(Your task): The line that contains "begin it. -/" marks the end: retype the data below exactly from its first line through that line.
─── Given data ───
/-! ## The Amiom commands -/

/-- The Amiom commands with their opcodes (R468 to R477). -/
def Sys2Proof.Slice.amiomRows (m : MailboxId) (spare : Bool) (found : List FoundModule) : List (Instr × Nat) :=
  [ (.queryCaps m, 0x0001), (.bringup m, 0x0002), (.claim m, 0x0003), (.release m, 0x0004), (.portOpen m, 0x0101)
  , (.portClose m, 0x0102), (.discover m found, 0x0103), (.landingStart m, 0x0104), (.landingQuery m, 0x0105)
  , (.moduleQuery m, 0x0106), (.sbdXfer m, 0x0107), (.dmaBind m, 0x0108), (.debugSelect m, 0x0109), (.arbSet m, 0x0201)
  , (.seqSet m, 0x0202), (.timingSet m, 0x0203), (.mntSet m, 0x0204), (.eccSet m, 0x0205), (.calSet m, 0x0206)
  , (.cmpSet m, 0x0207), (.tierSet m, 0x0208), (.calRun m, 0x0301), (.calSave m, 0x0302), (.calRestore m, 0x0303) ] ++
  [ (.kekLoad m, 0x0401), (.hallCreate m, 0x0402), (.hallResize m, 0x0403), (.hallRelease m, 0x0404), (.hallQuery m, 0x0405)
  , (.hallKeyLoad m, 0x0406), (.windowAdd m, 0x0407), (.windowRemove m, 0x0408), (.tierPool m, 0x0501), (.eccDeclare m, 0x0601)
  , (.pprRun m spare, 0x0602), (.scrubSet m, 0x0603), (.pwrCfg m, 0x0701), (.fltRead m, 0x0801), (.fltClear m, 0x0802)
  , (.fltCfg m, 0x0803), (.cntCfg m, 0x0901), (.cntUser m, 0x0902), (.rsRead m, 0x0A01), (.rsCommit m, 0x0A02), (.rsDrop m, 0x0A03) ]

/-- A mailbox holds a command of opcode `opc`, taken and not begun, and firmware may begin it. -/
abbrev Sys2Proof.Slice.Waits (s : State) (m : MailboxId) (opc : Nat) : Prop :=
  (s.box m).state = .busy ∧ (s.box m).started = false ∧ (s.box m).opc = opc ∧ s.chip.fwReady = true ∧ s.mayStart m = true

/-- What every Amiom command meets before its own rules (R459, R462, R463, R468): not taken, held back by another holder of its objects, or
without firmware it changes nothing; in Halt those that do not work there end `HALTED`; those that need DRAM end `BAD_STATE` outside P0 or
with a power request pending. -/
def Obligations.CommandsBeginOnlyWhenTheyMay : Prop :=
  ∀ (s : State) (m : MailboxId) (spare : Bool) (found : List FoundModule), ∀ e ∈ amiomRows m spare found,
    (¬ Waits s m e.2 → exec e.1 s = .next s) ∧
    (Waits s m e.2 → s.chip.halted = true → worksInHalt.contains e.2 = false →
      exec e.1 s = .next { s with boxes := boxesDone s m .halted [] [] }) ∧
    (Waits s m e.2 → s.chip.halted = false → [0x0402, 0x0403, 0x0404, 0x0103, 0x0104, 0x0301, 0x0602, 0x0501, 0x0406].contains e.2 = true →
      ¬ Awake s → exec e.1 s = .next { s with boxes := boxesDone s m .badState [] [] })

/-- Mailbox `m` answered, and what waits on the ports, DMA and moves goes on. -/
def Sys2Proof.Slice.answered (s : State) (m : MailboxId) (st : AStatus) (res : List W32) (pay : List Byte) : State :=
  State.pump { s with boxes := boxesDone s m st res pay }

/-- General, claim, port, DMA and debug commands (R9, R91, R95, R96, R125, R412, R465, R469, R478, R479). A port that closes keeps its BPP
sequences until its requests are answered (R96; log entry 90, DEDUCED). -/
def Obligations.GeneralCommandsHaveTheirEffect : Prop :=
  (∀ (s : State) (m : MailboxId), Begins s m 0x0001 → exec (.queryCaps m) s = .next (answered s m .ok
    [ at_ 0 4 ||| at_ 16 Config.firmwareVersion.toNat, s.chip.imageVersion, s.caps, at_ 0 Config.features.toNat, 1024, 4096 ] [])) ∧
  (∀ (s : State) (m : MailboxId), Begins s m 0x0002 → exec (.bringup m) s = .next (State.pump { s with
    misc := { s.misc with deferred := s.misc.deferred ++ [.bringup (((s.box m).word 2).getLsbD 0), .done m (s.box m).taken []] }
    boxes := boxesOn s m })) ∧
  (∀ (s : State) (m : MailboxId), Begins s m 0x0003 →
    (s.claimNamed ((s.box m).word 2) = none → exec (.claim m) s = .next (answered s m .badParam [] [])) ∧
    (∀ res which c, s.claimNamed ((s.box m).word 2) = some (res, which) → s.claimOf res which = some c → c.holder ≠ m →
      (res = 0 → fld ((s.box m).word 3) 3 0 ≤ 5) → (res = 2 → fld ((s.box m).word 3) 3 0 ≠ 0) →
      exec (.claim m) s = .next (answered s m .resourceBusy [c.held] [])) ∧
    (∀ res which, s.claimNamed ((s.box m).word 2) = some (res, which) → s.claimOf res which = none → res ≠ 2 →
      (res = 0 → fld ((s.box m).word 3) 3 0 ≤ 5) → exec (.claim m) s = .next (answered { s with
        misc := { s.misc with claims := s.misc.claims ++
          [{ res := res, which := which, param := fld ((s.box m).word 3) 3 0, holder := m }] } } m .ok [0] [])) ∧
    (∀ which, s.claimNamed ((s.box m).word 2) = some (2, which) → let share := fld ((s.box m).word 3) 3 0
      (share = 0 → exec (.claim m) s = .next (answered s m .badParam [] [])) ∧
      (s.claimOf 2 which = none → share ≠ 0 → s.sharesBut which + share ≤ 16 → exec (.claim m) s = .next (answered { s with
        misc := { s.misc with claims := s.misc.claims ++ [{ res := 2, which := which, param := share, holder := m }] } } m .ok [0] [])) ∧
      (s.claimOf 2 which = none → share ≠ 0 → 16 < s.sharesBut which + share →
        exec (.claim m) s = .next (answered s m .noSpace [0] [])))) ∧
  (∀ (s : State) (m : MailboxId), Begins s m 0x0004 →
    (∀ res which, s.claimNamed ((s.box m).word 2) = some (res, which) → s.claimOf res which = none →
      exec (.release m) s = .next (answered s m .badState [] [])) ∧
    (∀ which c, s.claimNamed ((s.box m).word 2) = some (1, which) → s.claimOf 1 which = some c → c.holder = m →
      exec (.release m) s = .next (answered { s with
        misc := { s.misc with claims := s.misc.claims.filter fun e => !(e.res == 1 && e.which == which) } } m .ok [] [])) ∧
    (∀ res which c, s.claimNamed ((s.box m).word 2) = some (res, which) → s.claimOf res which = some c → c.holder ≠ m → m.val ≠ 8 →
      exec (.release m) s = .next (answered s m .badState [] []))) ∧
  (∀ (s : State) (m : MailboxId) (p : PortId), Begins s m 0x0101 → fld ((s.box m).word 2) 2 0 = p.val →
    ((s.port p).state ≠ .closed → exec (.portOpen m) s = .next (answered s m .badState [] [])) ∧
    ((s.port p).state = .closed → s.portFence p = none → exec (.portOpen m) s = .next (answered { s with
      ports := s.ports.setIfInBounds p ({ Port.reset with
        state := .opened, ordered := ((s.box m).word 2).getLsbD 8, req := 2048, wrq := 1536, faults := (s.port p).faults } : Port) }
      m .ok [] []))) ∧
  (∀ (s : State) (m : MailboxId) (p : PortId), Begins s m 0x0102 → fld ((s.box m).word 2) 2 0 = p.val →
    ((s.port p).state = .closed → exec (.portClose m) s = .next (answered s m .badState [] [])) ∧
    ((s.port p).state = .opened → ∃ u, exec (.portClose m) s = .next (State.pump u) ∧ u.boxes = boxesOn s m ∧
      (u.port p).state = .closing ∧ (u.port p).seqs = (s.port p).seqs ∧ u.halls = s.halls ∧ u.dma = s.dma) ∧
    ((s.port p).state = .closing → exec (.portClose m) s = .next (State.pump { s with boxes := boxesOn s m }))) ∧
  (∀ (s : State) (m : MailboxId) (n : ChannelId), Begins s m 0x0108 → fld ((s.box m).word 2) 2 0 = n.val →
    ((s.ch n).state = .idle ∨ (s.ch n).state = .parked ∨ (s.ch n).state = .stopped ∨ (s.ch n).state = .error →
      exec (.dmaBind m) s = .next (answered { s with
        dma := s.dma.setIfInBounds n ({ s.ch n with
          bind := if ((s.box m).word 2).getLsbD 16 then none else some (fld ((s.box m).word 2) 10 8, fld ((s.box m).word 2) 15 12) } : Dma) }
        m .ok [] [])) ∧
    ((s.ch n).state = .running ∨ (s.ch n).state = .stopping ∨ (s.ch n).state = .halted ∨ (s.ch n).state = .resetting →
      exec (.dmaBind m) s = .next (answered s m .resourceBusy [] []))) ∧
  (∀ (s : State) (m : MailboxId), Begins s m 0x0109 →
    (((s.box m).word 2).getLsbD 31 = true → exec (.debugSelect m) s = .next (answered { s with
      misc := { s.misc with deferred := s.misc.deferred ++ [.debugSelect none] } } m .ok [] [])) ∧
    (((s.box m).word 2).getLsbD 31 = false → s.hallStands (fld ((s.box m).word 2) 9 0) = true →
      exec (.debugSelect m) s = .next (answered { s with
        misc := { s.misc with deferred := s.misc.deferred ++ [.debugSelect (some (fld ((s.box m).word 2) 9 0))] } } m .ok [] [])) ∧
    (((s.box m).word 2).getLsbD 31 = false → s.hallStands (fld ((s.box m).word 2) 9 0) = false →
      exec (.debugSelect m) s = .next (answered s m .notFound [] [])))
───
(Response):
/-! ## The Amiom commands -/

/-- The Amiom commands with their opcodes (R468 to R477). -/
def Sys2Proof.Slice.amiomRows (m : MailboxId) (spare : Bool) (found : List FoundModule) : List (Instr × Nat) :=
  [ (.queryCaps m, 0x0001), (.bringup m, 0x0002), (.claim m, 0x0003), (.release m, 0x0004), (.portOpen m, 0x0101)
  , (.portClose m, 0x0102), (.discover m found, 0x0103), (.landingStart m, 0x0104), (.landingQuery m, 0x0105)
  , (.moduleQuery m, 0x0106), (.sbdXfer m, 0x0107), (.dmaBind m, 0x0108), (.debugSelect m, 0x0109), (.arbSet m, 0x0201)
  , (.seqSet m, 0x0202), (.timingSet m, 0x0203), (.mntSet m, 0x0204), (.eccSet m, 0x0205), (.calSet m, 0x0206)
  , (.cmpSet m, 0x0207), (.tierSet m, 0x0208), (.calRun m, 0x0301), (.calSave m, 0x0302), (.calRestore m, 0x0303) ] ++
  [ (.kekLoad m, 0x0401), (.hallCreate m, 0x0402), (.hallResize m, 0x0403), (.hallRelease m, 0x0404), (.hallQuery m, 0x0405)
  , (.hallKeyLoad m, 0x0406), (.windowAdd m, 0x0407), (.windowRemove m, 0x0408), (.tierPool m, 0x0501), (.eccDeclare m, 0x0601)
  , (.pprRun m spare, 0x0602), (.scrubSet m, 0x0603), (.pwrCfg m, 0x0701), (.fltRead m, 0x0801), (.fltClear m, 0x0802)
  , (.fltCfg m, 0x0803), (.cntCfg m, 0x0901), (.cntUser m, 0x0902), (.rsRead m, 0x0A01), (.rsCommit m, 0x0A02), (.rsDrop m, 0x0A03) ]

/-- A mailbox holds a command of opcode `opc`, taken and not begun, and firmware may begin it. -/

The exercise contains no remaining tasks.